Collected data

theorem takeDone_eq (seq : SeqNo) (s : State) :
    ∃ st, (st = .success ∨ st = .incomplete) ∧
      thenBatchCount (takeDone seq (clearTimeouts .receiver s)) = .ok (doneTaken seq st s) := by
  unfold takeDone
  rw [emitPacket_eq_ok.mpr ⟨⟨by decide, seq.isLt, by decide⟩, rfl⟩]
  simp only [flush_eq, thenBatchCount, batchCount_eq, BitVec.ofNat_toNat, BitVec.setWidth_eq]
  rw [batchCounted_eq_self (by simp)]
  refine ⟨_, ?_, rfl⟩
  split_ifs <;> simp

theorem rTakeDone_step {i : Instr} {seq : SeqNo} {s t : State} (h : rTakeDone seq s = .ok t) : ReceiverStep i s t := by
  obtain ⟨st, hst, he⟩ := takeDone_eq seq s
  unfold rTakeDone rHandleDone at h
  split at h
  case h_1 hs =>
    rw [he] at h
    cases h
    exact .done seq st (.inl hs) hst
  case h_2 hs =>
    rw [he] at h
    cases h
    exact .done seq st (.inr hs) hst
  all_goals exact rTakeUnexpected_step h

theorem takeFileNotFound_eq (seq : SeqNo) (s : State) :
    thenBatchCount (takeFileNotFound seq (clearTimeouts .receiver s)) = .ok (fileNotFoundTaken seq s) := by
  unfold takeFileNotFound
  rw [emitPacket_eq_ok.mpr ⟨⟨by decide, seq.isLt, by decide⟩, rfl⟩]
  simp only [thenBatchCount, batchCount_eq, BitVec.ofNat_toNat, BitVec.setWidth_eq]
  rw [batchCounted_eq_self (by simp)]
  rfl

theorem rTakeFileNotFound_step {i : Instr} {seq : SeqNo} {s t : State} (h : rTakeFileNotFound seq s = .ok t) :
    ReceiverStep i s t := by
  unfold rTakeFileNotFound rHandleFileNotFound at h
  split at h
  case h_1 hs =>
    rw [takeFileNotFound_eq] at h
    cases h
    exact .fileNotFound seq (.inl hs)
  case h_2 hs =>
    rw [takeFileNotFound_eq] at h
    cases h
    exact .fileNotFound seq (.inr hs)
  all_goals exact rTakeUnexpected_step h

theorem rReceive_step {d : Datagram} {s t : State} (h : rReceive d s = .ok t) : ReceiverStep (.rxR d) s t := by
  unfold rReceive at h
  split at h
  · next c _ =>
    rw [thenBatchCount, batchCount_eq] at h
    cases h
    exact .drop c
  · next p hd =>
    split at h
    · exact rTakeData_step (fun hw => by simp [Instr.wf, hd, Except.isOk, Except.toBool] at hw) h
    · exact rTakeFileNotFound_step h
    · exact rTakeDone_step h
    · exact rTakeUnexpected_step h

theorem timeoutReqSent_step {i : Instr} {s t : State} (hs : s.rcv.state = .reqSent) (h : timeoutReqSent s = .ok t) :
    ReceiverStep i s t := by
  unfold timeoutReqSent at h
  split_ifs at h with hc hq
  · cases h
    exact .timeoutExhausts (.inl hs) hc
  · unfold sendRequest at h
    split at h
    · cases h
    · next he =>
      split at he
      · cases he
      · next hp =>
        obtain ⟨-, rfl⟩ := emitPacket_eq_ok.mp he
        cases h
        exact .timeoutRequests _ hs (readReg_eq_ok.mp hp) (Bool.eq_false_of_not_eq_true hc)
  · cases h
    exact .timeoutWaits hs (Bool.eq_false_of_not_eq_true hc)

theorem timeoutReceiving_step {i : Instr} {s t : State} (hs : s.rcv.state = .receiving)
    (h : timeoutReceiving s = .ok t) : ReceiverStep i s t := by
  unfold timeoutReceiving at h
  split_ifs at h with hc
  · cases h
    exact .timeoutExhausts (.inr hs) hc
  · rw [ackStep_eq] at h
    cases h
    exact .timeoutAcks hs (Bool.eq_false_of_not_eq_true hc)

theorem rTimeout_step {i : Instr} {s t : State} (h : rTimeout s = .ok t) : ReceiverStep i s t := by
  unfold rTimeout at h
  split at h
  case h_1 hs => exact timeoutReqSent_step hs h
  case h_2 hs => exact timeoutReceiving_step hs h
  all_goals cases h

theorem rDrainEnd_step {i : Instr} {s t : State} (h : rDrainEnd s = .ok t) : ReceiverStep i s t := by
  unfold rDrainEnd at h
  split at h
  case h_1 hs =>
    split_ifs at h with hb
    rw [ackStep_eq] at h
    cases h
    exact .drainEnd hs hb
  all_goals cases h

/-- R201: a FETCH taken always completes where the path is in range. -/
theorem takeFetch_eq {path : Bytes} (s : State) (hp : path.length ≤ chunkSize) :
    takeFetch path s = .ok (fetchTaken path s) := by
  unfold takeFetch sendRequest
  simp only [startFetch, mapR_rcv, readReg]
  rw [emitPacket_eq_ok.mpr ⟨⟨by decide, by decide, hp⟩, rfl⟩]
  rfl

theorem rFetch_step {path : Bytes} {s t : State} (h : rFetch path s = .ok t) : ReceiverStep (.fetch path) s t := by
  have start (hs : ¬ receiverActive s)
      (h : (if chunkSize < path.length then .ok (respond .badPath s) else takeFetch path s) = Except.ok t) :
      ReceiverStep (.fetch path) s t := by
    split_ifs at h with hp
    · cases h
      exact .fetchRefused path .badPath rfl (.inr rfl)
    · rw [takeFetch_eq s (Nat.le_of_not_lt hp)] at h
      cases h
      exact .fetchStarts path rfl hs (Nat.le_of_not_lt hp)
  unfold rFetch at h
  split at h
  case h_1 | h_2 =>
    cases h
    exact .fetchRefused path .busy rfl (.inl rfl)
  all_goals next hs => exact start (by simp [receiverActive, hs]) h

/-- An instruction of the receiver ends in one of the ways of `ReceiverStep`. -/
theorem exec_receiverStep {i : Instr} {s t : State} (he : engineOf i = some .receiver) (h : exec i s = .next t) :
    ReceiverStep i s t := by
  cases i with
  | fileRequest e seq path => cases he; exact rTakeUnexpected_step (outcome_eq_next.mp h)
  | data e seq payload => cases he; exact rTakeData_step (fun hw => of_decide_eq_true hw) (outcome_eq_next.mp h)
  | ack e seq next => cases he; exact rTakeUnexpected_step (outcome_eq_next.mp h)
  | fileNotFound e seq => cases he; exact rTakeFileNotFound_step (outcome_eq_next.mp h)
  | fileNotFoundAck e seq => cases he; exact rTakeUnexpected_step (outcome_eq_next.mp h)
  | done e seq => cases he; exact rTakeDone_step (outcome_eq_next.mp h)
  | doneAck e seq => cases he; exact rTakeUnexpected_step (outcome_eq_next.mp h)
  | fetch path => exact rFetch_step (outcome_eq_next.mp h)
  | rxR d => exact rReceive_step (outcome_eq_next.mp h)
  | timeoutR => exact rTimeout_step (outcome_eq_next.mp h)
  | drainEnd => exact rDrainEnd_step (outcome_eq_next.mp h)
  | reset | serve | rxS | timeoutS => cases he

/-- R104, R290: a next state is the reset one, or one of the sender's or of the receiver's. -/
theorem exec_cases {i : Instr} {s t : State} (h : exec i s = .next t) :
    (i = .reset ∧ t = { s with snd := Sender.reset, rcv := Receiver.reset s.cfg.rbDepth }) ∨
      SenderStep i s t ∨ ReceiverStep i s t := by
  rcases he : engineOf i with _ | _ | _
  · cases i <;> cases he
    cases h
    exact .inl ⟨rfl, rfl⟩
  · exact .inr (.inl (exec_senderStep he h))
  · exact .inr (.inr (exec_receiverStep he h))

end Sys2Proof.Machine

end

section

namespace Sys2Proof.Machine

open Sys2Proof

/-! ## What a step leaves unchanged (R40, R72, R73) -/

/-- A step of one block: the parameters and the waiting inputs stay, outputs are appended. -/
structure OutputsAppended (s t : State) : Prop where
  cfg_eq : t.cfg = s.cfg
  inputs_eq : t.inputs = s.inputs
  out_prefix : s.out <+: t.out

/-- R73: a step of the sender engine leaves the receiver's registers as well. -/
structure SenderFrame (s t : State) : Prop extends OutputsAppended s t where
  rcv_eq : t.rcv = s.rcv

/-- R73: a step of the receiver engine leaves the sender's registers as well. -/
structure ReceiverFrame (s t : State) : Prop extends OutputsAppended s t where
  snd_eq : t.snd = s.snd

theorem SenderFrame.trans {s t u : State} (h : SenderFrame s t) (h' : SenderFrame t u) : SenderFrame s u where
  cfg_eq := h'.cfg_eq.trans h.cfg_eq
  inputs_eq := h'.inputs_eq.trans h.inputs_eq
  out_prefix := h.out_prefix.trans h'.out_prefix
  rcv_eq := h'.rcv_eq.trans h.rcv_eq

theorem ReceiverFrame.trans {s t u : State} (h : ReceiverFrame s t) (h' : ReceiverFrame t u) : ReceiverFrame s u where
  cfg_eq := h'.cfg_eq.trans h.cfg_eq
  inputs_eq := h'.inputs_eq.trans h.inputs_eq
  out_prefix := h.out_prefix.trans h'.out_prefix
  snd_eq := h'.snd_eq.trans h.snd_eq

/-- Register writes and outputs of the sender engine, in any number. -/
theorem SenderFrame.mapS_outputs (s : State) (f : Sender → Sender) (os : List Output) :
    SenderFrame s ((s.outputs os).mapS f) :=
  ⟨⟨rfl, rfl, List.prefix_append _ _⟩, rfl⟩

theorem SenderFrame.mapS (s : State) (f : Sender → Sender) : SenderFrame s (s.mapS f) :=
  ⟨⟨rfl, rfl, List.prefix_rfl⟩, rfl⟩

theorem SenderFrame.clearTimeouts (s : State) : SenderFrame s (clearTimeouts .sender s) :=
  .mapS s fun x => { x with toCount := 0 }

theorem SenderFrame.countTimeout (s : State) : SenderFrame s (countTimeoutS s).1 :=
  .mapS s fun x => { x with toCount := x.toCount + 1 }

theorem SenderFrame.terminate (st : EndStatus) (s : State) : SenderFrame s (terminateS st s) :=
  ⟨⟨rfl, rfl, List.prefix_append _ _⟩, rfl⟩

theorem SenderFrame.respond (c : CmdCode) (s : State) : SenderFrame s (respond c s) :=
  ⟨⟨rfl, rfl, List.prefix_append _ _⟩, rfl⟩

theorem ReceiverFrame.mapR (s : State) (f : Receiver → Receiver) : ReceiverFrame s (s.mapR f) :=
  ⟨⟨rfl, rfl, List.prefix_rfl⟩, rfl⟩

theorem ReceiverFrame.output (s : State) (o : Output) : ReceiverFrame s (s.output o) :=
  ⟨⟨rfl, rfl, List.prefix_append _ _⟩, rfl⟩

theorem ReceiverFrame.raiseDrop (c : DropClass) (s : State) : ReceiverFrame s (raiseDrop .receiver c s) :=
  .mapR s fun x => { x with lastDrop := c }

theorem ReceiverFrame.clearTimeouts (s : State) : ReceiverFrame s (clearTimeouts .receiver s) :=
  .mapR s fun x => { x with toCount := 0 }

theorem ReceiverFrame.countTimeout (s : State) : ReceiverFrame s (countTimeoutR s).1 :=
  .mapR s fun x => { x with toCount := x.toCount + 1 }

theorem ReceiverFrame.terminate (st : EndStatus) (r : RState) (s : State) : ReceiverFrame s (terminateR st r s) :=
  ⟨⟨rfl, rfl, List.prefix_append _ _⟩, rfl⟩

/-! The sender's procedures. -/

/-- R158: sending the window writes no register. -/
theorem transmitWindow_eq_ok {s t : State} (h : transmitWindow s = .ok t) : ∃ os, t = s.outputs os := by
  unfold transmitWindow at h
  split at h <;> cases h
  exact ⟨_, rfl⟩

/-- R157: nothing but the session state is written. -/
theorem sendOrFinish_eq_ok {s t : State} (h : sendOrFinish s = .ok t) :
    ∃ os st, t = (s.outputs os).mapS fun x => { x with state := st } := by
  unfold sendOrFinish at h
  split at h
  · cases h
  · split_ifs at h
    · split at h
      · cases h
      · next he =>
        obtain ⟨-, rfl⟩ := emitPacket_eq_ok.mp he
        cases h
        exact ⟨[_], _, rfl⟩
    · split at h
      · cases h
      · next he =>
        obtain ⟨os, rfl⟩ := transmitWindow_eq_ok he
        cases h
        exact ⟨os, _, rfl⟩

/-- R156: nothing but the buffer is written. -/
theorem fill_eq_ok {s t : State} (h : fill s = .ok t) :
    ∃ wbuf, t = s.mapS fun x => { x with wbuf := wbuf } := by
  unfold fill at h
  split at h <;> cases h
  exact ⟨_, rfl⟩

/-- R160: nothing but the buffer is written. -/
theorem refill_eq_ok {a : Nat} {b : Int} {s t : State} (h : refill a b s = .ok t) :
    ∃ wbuf, t = s.mapS fun x => { x with wbuf := wbuf } := by
  unfold refill at h
  split at h <;> cases h
  exact ⟨_, rfl⟩

theorem transmitWindow_frame {s t : State} (h : transmitWindow s = .ok t) : SenderFrame s t := by
  obtain ⟨os, rfl⟩ := transmitWindow_eq_ok h
  exact .mapS_outputs s id os

theorem sendOrFinish_frame {s t : State} (h : sendOrFinish s = .ok t) : SenderFrame s t := by
  obtain ⟨os, st, rfl⟩ := sendOrFinish_eq_ok h
  exact .mapS_outputs s _ os

theorem fill_frame {s t : State} (h : fill s = .ok t) : SenderFrame s t := by
  obtain ⟨wbuf, rfl⟩ := fill_eq_ok h
  exact .mapS s _

theorem refill_frame {a : Nat} {b : Int} {s t : State} (h : refill a b s = .ok t) : SenderFrame s t := by
  obtain ⟨wbuf, rfl⟩ := refill_eq_ok h
  exact .mapS s _

/-- R73: a step of the sender engine stays in its frame. -/
theorem SenderStep.frame {i : Instr} {s t : State} (h : SenderStep i s t) : SenderFrame s t := by
  have clear := SenderFrame.clearTimeouts s
  have count := SenderFrame.countTimeout s
  cases h with
  | drop c => exact .mapS s fun x => { x with lastDrop := c }
  | requestMissing => exact clear.trans (.mapS_outputs _ _ [_])
  | requestOpened path img u t hs ho hf ht =>
    have hopen : SenderFrame s (openFile img (Machine.clearTimeouts .sender s)) := clear.trans (.mapS _ _)
    exact hopen.trans ((fill_frame hf).trans (sendOrFinish_frame ht))
  | ackAdvances next m u t hs hn hm hr ht =>
    have hadv : SenderFrame s (advanceWindow next m (Machine.clearTimeouts .sender s)) := clear.trans (.mapS _ _)
    exact hadv.trans ((refill_frame hr).trans (sendOrFinish_frame ht))
  | ackResends t hs ht => exact clear.trans (transmitWindow_frame ht)
  | endsDefensively => exact clear.trans ((SenderFrame.mapS _ _).trans (.terminate _ _))
  | doneAcked | missingAcked => exact clear.trans (.terminate _ _)
  | timeoutExhausts => exact count.trans (.terminate _ _)
  | timeoutResends t hs hc ht => exact count.trans (transmitWindow_frame ht)
  | timeoutAfterDone | timeoutMissingEnds => exact .terminate _ s
  | timeoutMissingAgain => exact .mapS_outputs s _ [_]
  | serveBusy => exact .respond _ s
  | serveStarts => exact (SenderFrame.mapS s _).trans (.respond _ _)

/-! The receiver's procedures. -/

theorem flushed_frame (s : State) : ReceiverFrame s (flushed s) :=
  ⟨⟨rfl, rfl, List.prefix_append _ _⟩, rfl⟩

theorem acknowledged_frame (s : State) : ReceiverFrame s (acknowledged s) :=
  (flushed_frame s).trans ⟨⟨rfl, rfl, List.prefix_append _ _⟩, rfl⟩

theorem batchCounted_frame (s : State) : ReceiverFrame s (batchCounted s) := by
  unfold batchCounted
  split_ifs
  · exact acknowledged_frame s
  · exact .mapR s fun x => { x with bc := x.bc + 1 }
  · exact .mapR s id

/-- R211: a chunk is dropped, or fills a slot that is free and not for 2^32 - 1. -/
theorem acceptData_cases (seq : SeqNo) (payload : Bytes) (s : State) :
    (∃ c, acceptData seq payload s = raiseDrop .receiver c s) ∨
      (seq.toNat < 2 ^ 32 - 1 ∧ s.rcv.writeCursor.toNat ≤ seq.toNat ∧
        acceptData seq payload s = s.mapR fun x =>
          { x with rb := x.rb.set (seq.toNat - x.writeCursor.toNat) (some (Slot.ofBytes payload)) }) := by
  unfold acceptData
  split_ifs with hmax hold hfar hseen
  · exact .inl ⟨_, rfl⟩
  · exact .inl ⟨_, rfl⟩
  · exact .inl ⟨_, rfl⟩
  · exact .inl ⟨_, rfl⟩
  · refine .inr ⟨?_, by omega, rfl⟩
    have : seq.toNat ≠ 2 ^ 32 - 1 := fun h => hmax (BitVec.eq_of_toNat_eq h)
    omega

theorem acceptData_frame (seq : SeqNo) (payload : Bytes) (s : State) : ReceiverFrame s (acceptData seq payload s) := by
  obtain ⟨c, h⟩ | ⟨-, -, h⟩ := acceptData_cases seq payload s <;> rw [h]
  · exact .raiseDrop c s
  · exact .mapR s _

/-- R73: a step of the receiver engine stays in its frame. -/
theorem ReceiverStep.frame {i : Instr} {s t : State} (h : ReceiverStep i s t) : ReceiverFrame s t := by
  have clear := ReceiverFrame.clearTimeouts s
  have count := ReceiverFrame.countTimeout s
  cases h with
  | drop c => exact (ReceiverFrame.raiseDrop c s).trans (batchCounted_frame _)
  | data seq payload =>
    have htaking : ReceiverFrame s (takingData s) := clear.trans (.mapR _ _)
    exact htaking.trans ((acceptData_frame seq payload _).trans (batchCounted_frame _))
  | done seq st =>
    exact clear.trans ((ReceiverFrame.output _ _).trans ((flushed_frame _).trans
      ((ReceiverFrame.output _ _).trans (.terminate _ _ _))))
  | fileNotFound seq =>
    exact clear.trans ((ReceiverFrame.output _ _).trans ((ReceiverFrame.output _ _).trans (.terminate _ _ _)))
  | timeoutExhausts => exact count.trans ((ReceiverFrame.output _ _).trans (.terminate _ _ _))
  | timeoutRequests => exact count.trans ((ReceiverFrame.output _ _).trans (.mapR _ _))
  | timeoutWaits => exact count
  | timeoutAcks => exact count.trans (acknowledged_frame _)
  | drainEnd => exact acknowledged_frame s
  | fetchRefused => exact .output s _
  | fetchStarts path =>
    have hstart : ReceiverFrame s (startFetch path s) := .mapR s _
    exact hstart.trans ((ReceiverFrame.output _ _).trans ((ReceiverFrame.output _ _).trans
      ((ReceiverFrame.mapR _ _).trans (.output _ _))))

_YOUR TASK_. The exercise is to copy out every line above that has the word "SeqNo" in it.

_ANSWER AREA_.
theorem takeDone_eq (seq : SeqNo) (s : State) :
theorem rTakeDone_step {i : Instr} {seq : SeqNo} {s t : State} (h : rTakeDone seq s = .ok t) : ReceiverStep i s t := by
theorem takeFileNotFound_eq (seq : SeqNo) (s : State) :
theorem rTakeFileNotFound_step {i : Instr} {seq : SeqNo} {s t : State} (h : rTakeFileNotFound seq s = .ok t) :
theorem acceptData_cases (seq : SeqNo) (payload : Bytes) (s : State) :
theorem acceptData_frame (seq : SeqNo) (payload : Bytes) (s : State) : ReceiverFrame s (acceptData seq payload s) := by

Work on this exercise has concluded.